Transcribe every entry word for word.

:: Extracted data

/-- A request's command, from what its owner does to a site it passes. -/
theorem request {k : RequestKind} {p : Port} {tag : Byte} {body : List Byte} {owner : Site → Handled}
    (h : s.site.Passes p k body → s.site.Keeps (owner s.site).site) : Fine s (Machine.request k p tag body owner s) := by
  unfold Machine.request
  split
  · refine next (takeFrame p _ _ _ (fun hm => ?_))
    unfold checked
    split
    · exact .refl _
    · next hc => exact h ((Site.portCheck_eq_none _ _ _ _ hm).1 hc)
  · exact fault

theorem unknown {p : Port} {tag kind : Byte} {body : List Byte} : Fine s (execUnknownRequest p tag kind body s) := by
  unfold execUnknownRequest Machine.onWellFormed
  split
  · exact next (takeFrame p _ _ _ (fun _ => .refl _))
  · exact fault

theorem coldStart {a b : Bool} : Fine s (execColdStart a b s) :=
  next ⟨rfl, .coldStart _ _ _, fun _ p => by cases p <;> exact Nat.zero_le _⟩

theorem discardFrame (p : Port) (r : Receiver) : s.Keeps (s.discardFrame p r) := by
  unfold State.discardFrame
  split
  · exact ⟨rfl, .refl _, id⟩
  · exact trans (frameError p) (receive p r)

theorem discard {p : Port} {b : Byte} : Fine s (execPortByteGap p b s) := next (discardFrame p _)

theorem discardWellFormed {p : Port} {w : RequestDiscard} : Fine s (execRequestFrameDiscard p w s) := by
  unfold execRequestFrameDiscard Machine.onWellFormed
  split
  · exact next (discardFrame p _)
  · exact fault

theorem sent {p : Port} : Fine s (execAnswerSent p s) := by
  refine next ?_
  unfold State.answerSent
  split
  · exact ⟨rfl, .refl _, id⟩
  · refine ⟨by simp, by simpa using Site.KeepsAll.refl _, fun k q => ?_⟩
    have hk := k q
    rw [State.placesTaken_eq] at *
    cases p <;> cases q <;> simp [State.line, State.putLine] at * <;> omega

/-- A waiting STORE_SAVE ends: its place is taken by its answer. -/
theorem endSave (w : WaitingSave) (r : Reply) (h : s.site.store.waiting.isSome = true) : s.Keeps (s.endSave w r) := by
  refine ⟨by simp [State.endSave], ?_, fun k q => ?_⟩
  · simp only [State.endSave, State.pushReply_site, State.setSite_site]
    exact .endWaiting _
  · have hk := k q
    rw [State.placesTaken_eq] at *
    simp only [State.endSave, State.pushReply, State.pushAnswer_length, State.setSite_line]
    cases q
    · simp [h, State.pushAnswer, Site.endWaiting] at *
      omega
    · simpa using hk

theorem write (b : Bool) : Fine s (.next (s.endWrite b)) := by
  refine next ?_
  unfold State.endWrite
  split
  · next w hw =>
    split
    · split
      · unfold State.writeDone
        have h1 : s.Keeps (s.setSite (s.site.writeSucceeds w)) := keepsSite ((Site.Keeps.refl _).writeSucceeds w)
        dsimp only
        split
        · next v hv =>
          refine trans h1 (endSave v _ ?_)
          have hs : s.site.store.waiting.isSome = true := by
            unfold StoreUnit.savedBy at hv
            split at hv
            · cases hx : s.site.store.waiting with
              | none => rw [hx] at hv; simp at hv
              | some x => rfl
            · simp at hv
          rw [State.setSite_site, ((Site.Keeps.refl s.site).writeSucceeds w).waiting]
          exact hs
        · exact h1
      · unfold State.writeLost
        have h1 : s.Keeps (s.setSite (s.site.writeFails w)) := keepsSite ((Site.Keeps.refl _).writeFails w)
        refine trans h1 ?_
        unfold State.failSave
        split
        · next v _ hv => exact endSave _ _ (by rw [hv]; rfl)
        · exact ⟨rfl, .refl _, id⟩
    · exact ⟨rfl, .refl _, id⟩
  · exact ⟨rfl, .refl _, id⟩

::::

Solved exercise:
/-- A request's command, from what its owner does to a site it passes. -/
theorem request {k : RequestKind} {p : Port} {tag : Byte} {body : List Byte} {owner : Site → Handled}
    (h : s.site.Passes p k body → s.site.Keeps (owner s.site).site) : Fine s (Machine.request k p tag body owner s) := by
  unfold Machine.request
  split
  · refine next (takeFrame p _ _ _ (fun hm => ?_))
    unfold checked
    split
    · exact .refl _
    · next hc => exact h ((Site.portCheck_eq_none _ _ _ _ hm).1 hc)
  · exact fault

theorem unknown {p : Port} {tag kind : Byte} {body : List Byte} : Fine s (execUnknownRequest p tag kind body s) := by
  unfold execUnknownRequest Machine.onWellFormed
  split
  · exact next (takeFrame p _ _ _ (fun _ => .refl _))
  · exact fault

theorem coldStart {a b : Bool} : Fine s (execColdStart a b s) :=
  next ⟨rfl, .coldStart _ _ _, fun _ p => by cases p <;> exact Nat.zero_le _⟩

theorem discardFrame (p : Port) (r : Receiver) : s.Keeps (s.discardFrame p r) := by
  unfold State.discardFrame
  split
  · exact ⟨rfl, .refl _, id⟩
  · exact trans (frameError p) (receive p r)

theorem discard {p : Port} {b : Byte} : Fine s (execPortByteGap p b s) := next (discardFrame p _)

theorem discardWellFormed {p : Port} {w : RequestDiscard} : Fine s (execRequestFrameDiscard p w s) := by
  unfold execRequestFrameDiscard Machine.onWellFormed
  split
  · exact next (discardFrame p _)
  · exact fault

theorem sent {p : Port} : Fine s (execAnswerSent p s) := by
  refine next ?_
  unfold State.answerSent
  split
  · exact ⟨rfl, .refl _, id⟩
  · refine ⟨by simp, by simpa using Site.KeepsAll.refl _, fun k q => ?_⟩
    have hk := k q
    rw [State.placesTaken_eq] at *
    cases p <;> cases q <;> simp [State.line, State.putLine] at * <;> omega

/-- A waiting STORE_SAVE ends: its place is taken by its answer. -/
theorem endSave (w : WaitingSave) (r : Reply) (h : s.site.store.waiting.isSome = true) : s.Keeps (s.endSave w r) := by
  refine ⟨by simp [State.endSave], ?_, fun k q => ?_⟩
  · simp only [State.endSave, State.pushReply_site, State.setSite_site]
    exact .endWaiting _
  · have hk := k q
    rw [State.placesTaken_eq] at *
    simp only [State.endSave, State.pushReply, State.pushAnswer_length, State.setSite_line]
    cases q
    · simp [h, State.pushAnswer, Site.endWaiting] at *
      omega
    · simpa using hk

theorem write (b : Bool) : Fine s (.next (s.endWrite b)) := by
  refine next ?_
  unfold State.endWrite
  split
  · next w hw =>
    split
    · split
      · unfold State.writeDone
        have h1 : s.Keeps (s.setSite (s.site.writeSucceeds w)) := keepsSite ((Site.Keeps.refl _).writeSucceeds w)
        dsimp only
        split
        · next v hv =>
          refine trans h1 (endSave v _ ?_)
          have hs : s.site.store.waiting.isSome = true := by
            unfold StoreUnit.savedBy at hv
            split at hv
            · cases hx : s.site.store.waiting with
              | none => rw [hx] at hv; simp at hv
              | some x => rfl
            · simp at hv
          rw [State.setSite_site, ((Site.Keeps.refl s.site).writeSucceeds w).waiting]
          exact hs
        · exact h1
      · unfold State.writeLost
        have h1 : s.Keeps (s.setSite (s.site.writeFails w)) := keepsSite ((Site.Keeps.refl _).writeFails w)
        refine trans h1 ?_
        unfold State.failSave
        split
        · next v _ hv => exact endSave _ _ (by rw [hv]; rfl)
        · exact ⟨rfl, .refl _, id⟩
    · exact ⟨rfl, .refl _, id⟩
  · exact ⟨rfl, .refl _, id⟩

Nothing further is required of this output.